PSOC 4 inline assembly ARM or Thumb?

Tip / Sign in to post questions, reply, level up, and achieve exciting badges. Know more

cross mob
Anonymous
Not applicable

Hi folks,

   

I'm trying to embed some inline assembly in my project to work around areas where I can't get the compiler and optimizer to do what I want.

   

I pulled the lst file for the main loop, and I can see a couple of places that I want to tweak, to save a few precious clock cycles.

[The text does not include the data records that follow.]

theorem State.wrote_setIy (s : State) (a : Word) (v : Byte) (w : Word) :
    (s.setIy w).wrote a v = (s.wrote a v).setIy w := by
  rw [State.wrote_congr s a v (s.setIy w) rfl rfl rfl, State.wrote_eq s]; rfl

theorem State.wrote_setSp (s : State) (a : Word) (v : Byte) (w : Word) :
    (s.setSp w).wrote a v = (s.wrote a v).setSp w := by
  rw [State.wrote_congr s a v (s.setSp w) rfl rfl rfl, State.wrote_eq s]; rfl

theorem State.wrote_setPc (s : State) (a : Word) (v : Byte) (w : Word) :
    (s.setPc w).wrote a v = (s.wrote a v).setPc w := by
  rw [State.wrote_congr s a v (s.setPc w) rfl rfl rfl, State.wrote_eq s]; rfl

theorem State.wrote_setI (s : State) (a : Word) (v : Byte) (b : Byte) :
    (s.setI b).wrote a v = (s.wrote a v).setI b := by
  rw [State.wrote_congr s a v (s.setI b) rfl rfl rfl, State.wrote_eq s]; rfl

theorem State.wrote_setR (s : State) (a : Word) (v : Byte) (b : Byte) :
    (s.setR b).wrote a v = (s.wrote a v).setR b := by
  rw [State.wrote_congr s a v (s.setR b) rfl rfl rfl, State.wrote_eq s]; rfl

theorem State.wrote_setCtl (s : State) (a : Word) (v : Byte) (k : Ctl) :
    (s.setCtl k).wrote a v = (s.wrote a v).setCtl k := by
  rw [State.wrote_congr s a v (s.setCtl k) rfl rfl rfl, State.wrote_eq s]; rfl

theorem State.wrote_setCycles (s : State) (a : Word) (v : Byte) (n : Nat) :
    (s.setCycles n).wrote a v = (s.wrote a v).setCycles n := by
  rw [State.wrote_congr s a v (s.setCycles n) rfl rfl rfl, State.wrote_eq s]; rfl

theorem State.wrote_setRefused (s : State) (a : Word) (v : Byte) (b : Bool) :
    (s.setRefused b).wrote a v = (s.wrote a v).setRefused b := by
  rw [State.wrote_congr s a v (s.setRefused b) rfl rfl rfl, State.wrote_eq s]; rfl

theorem State.wrote_setIo (s : State) (a : Word) (v : Byte) (k : Io) :
    (s.setIo k).wrote a v = (s.wrote a v).setIo k := by
  rw [State.wrote_congr s a v (s.setIo k) rfl rfl rfl, State.wrote_eq s]; rfl

theorem State.wrote_setDraws (s : State) (a : Word) (v : Byte) (n : Nat) :
    (s.setDraws n).wrote a v = (s.wrote a v).setDraws n := by
  rw [State.wrote_congr s a v (s.setDraws n) rfl rfl rfl, State.wrote_eq s]; rfl

theorem State.wrote_fetch (s : State) (a : Word) (v : Byte) (l m : Nat) :
    (s.fetch l m).wrote a v = (s.wrote a v).fetch l m := by
  simp [State.fetch, State.wrote_setR, State.wrote_setPc]

/-! Two bytes written -/

@[simp] theorem State.store_wroteWord (s : State) (a v : Word) :
    (s.wroteWord a v).store = (s.store.write a (lo v)).write (a + 1) (hi v) := by simp [State.wroteWord]

@[simp] theorem State.main_wroteWord (s : State) (a v : Word) : (s.wroteWord a v).main = s.main := by simp [State.wroteWord]

@[simp] theorem State.alt_wroteWord (s : State) (a v : Word) : (s.wroteWord a v).alt = s.alt := by simp [State.wroteWord]

@[simp] theorem State.ix_wroteWord (s : State) (a v : Word) : (s.wroteWord a v).ix = s.ix := by simp [State.wroteWord]

@[simp] theorem State.iy_wroteWord (s : State) (a v : Word) : (s.wroteWord a v).iy = s.iy := by simp [State.wroteWord]

@[simp] theorem State.sp_wroteWord (s : State) (a v : Word) : (s.wroteWord a v).sp = s.sp := by simp [State.wroteWord]

@[simp] theorem State.pc_wroteWord (s : State) (a v : Word) : (s.wroteWord a v).pc = s.pc := by simp [State.wroteWord]

@[simp] theorem State.i_wroteWord (s : State) (a v : Word) : (s.wroteWord a v).i = s.i := by simp [State.wroteWord]

@[simp] theorem State.r_wroteWord (s : State) (a v : Word) : (s.wroteWord a v).r = s.r := by simp [State.wroteWord]

@[simp] theorem State.ctl_wroteWord (s : State) (a v : Word) : (s.wroteWord a v).ctl = s.ctl := by simp [State.wroteWord]

@[simp] theorem State.cycles_wroteWord (s : State) (a v : Word) : (s.wroteWord a v).cycles = s.cycles :=
  by simp [State.wroteWord]

@[simp] theorem State.refused_wroteWord (s : State) (a v : Word) : (s.wroteWord a v).refused = s.refused :=
  by simp [State.wroteWord]

@[simp] theorem State.params_wroteWord (s : State) (a v : Word) : (s.wroteWord a v).params = s.params :=
  by simp [State.wroteWord]

@[simp] theorem State.io_wroteWord (s : State) (a v : Word) : (s.wroteWord a v).io = s.io := by simp [State.wroteWord]

@[simp] theorem State.draws_wroteWord (s : State) (a v : Word) : (s.wroteWord a v).draws = s.draws :=
  by simp [State.wroteWord]

/-- The whole answer of `MemWrite(a, 2, v)`: refused where one of its bytes is, which the kind alone decides (20_memory R72, R83). -/
theorem State.write16_eq (s : State) (a v : Word) :
    s.write16 a v =
      if s.store.mapper.refuses a (lo v) || s.store.mapper.refuses (a + 1) (hi v) then .refused .unmodelledMapperControl
      else .next (s.wroteWord a v) := by
  generalize hb : a + 1 = b
  unfold State.write16 State.wroteWord State.write8
  rw [hb]
  cases h1 : s.store.mapper.refuses a (lo v) <;> cases h2 : s.store.mapper.refuses b (hi v) <;> simp [h2]

theorem State.write16_eq_next {s t : State} {a v : Word} :
    s.write16 a v = .next t ↔
      (s.store.mapper.refuses a (lo v) || s.store.mapper.refuses (a + 1) (hi v)) = false ∧ s.wroteWord a v = t := by
  rw [State.write16_eq]
  cases s.store.mapper.refuses a (lo v) || s.store.mapper.refuses (a + 1) (hi v) <;> simp

theorem State.pushed_eq (s : State) (v : Word) :
    s.pushed v = ((s.wrote (s.sp - 1) (hi v)).wrote (s.sp - 2) (lo v)).setSp (s.sp - 2) := rfl

@[simp] theorem State.store_pushed (s : State) (v : Word) :
    (s.pushed v).store = (s.store.write (s.sp - 1) (hi v)).write (s.sp - 2) (lo v) := by simp [State.pushed]

@[simp] theorem State.sp_pushed (s : State) (v : Word) : (s.pushed v).sp = s.sp - 2 := rfl

@[simp] theorem State.main_pushed (s : State) (v : Word) : (s.pushed v).main = s.main := by simp [State.pushed]

@[simp] theorem State.alt_pushed (s : State) (v : Word) : (s.pushed v).alt = s.alt := by simp [State.pushed]

@[simp] theorem State.ix_pushed (s : State) (v : Word) : (s.pushed v).ix = s.ix := by simp [State.pushed]

@[simp] theorem State.iy_pushed (s : State) (v : Word) : (s.pushed v).iy = s.iy := by simp [State.pushed]

@[simp] theorem State.pc_pushed (s : State) (v : Word) : (s.pushed v).pc = s.pc := by simp [State.pushed]

@[simp] theorem State.i_pushed (s : State) (v : Word) : (s.pushed v).i = s.i := by simp [State.pushed]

What has me confused is that the lst formatting looks like ARM assembly, but AN89610 (Code Optimization document for PSOC 4) says that PSOC 4 uses Thumb 2.

   

Is there a way to choose ARM or Thumb?

   

I modified the main loop portion of the lst code, and swapped it in within asm(" .... "); The result is a "Cannot represent THUMB_OFFSET relocation in this object file" error during build. There's a referenced .s file and line number, but I can't find the actual file. I'm guessing it's just temporary during the build process....? 

   

At this point, I'm getting almost the performance I need from my solution in C, but I have tried many variants, and only been able to find options that don't work. I do think I need the extra savings I can get from using assembly in the critical sections.

   

Thanks for the help,

   


Edit: I think I see the cause of the error: I missed that an array I'm using is represented as a label within the assembly block. I'll need to fix the assembly to correct address the array. I'm still rather confused about the ARM vs. Thumb stuff, though.

   

 

   

Paul

0 Likes
1 Solution
Anonymous
Not applicable

This almost works:

   

        asm(
            "ldr r3, [%[datawrite]]\n"  //Get address of data write function
            "mov    r2, #125\n"
            "str r2, [r3]\n"  //write data bus from r2
            :
            :   [addhigh] "l" (Pin_Address_High_PS),
                [addlow] "l" (Pin_Address_Low_PS),
                [datawrite] "l" (Pin_Data_DR),
                [dataread] "l" (Pin_Data_PS),
                [pinrw] "l" (CYREG_PRT0_PS),
                [buffer] "l" (buffer)
            );
 

   

It compiles, and builds, and programs, but it doesn't actually set the 125 value on the data bus. However, the resultant lst output does look pretty similar, so I think I'm close to getting this right.

   

On the other hand, one difference I observed between what's in the lst files and what will compile is f after the label of a forward jump. The generated assembly in the lst files had this, but it caused a compile failure when I used it in my code.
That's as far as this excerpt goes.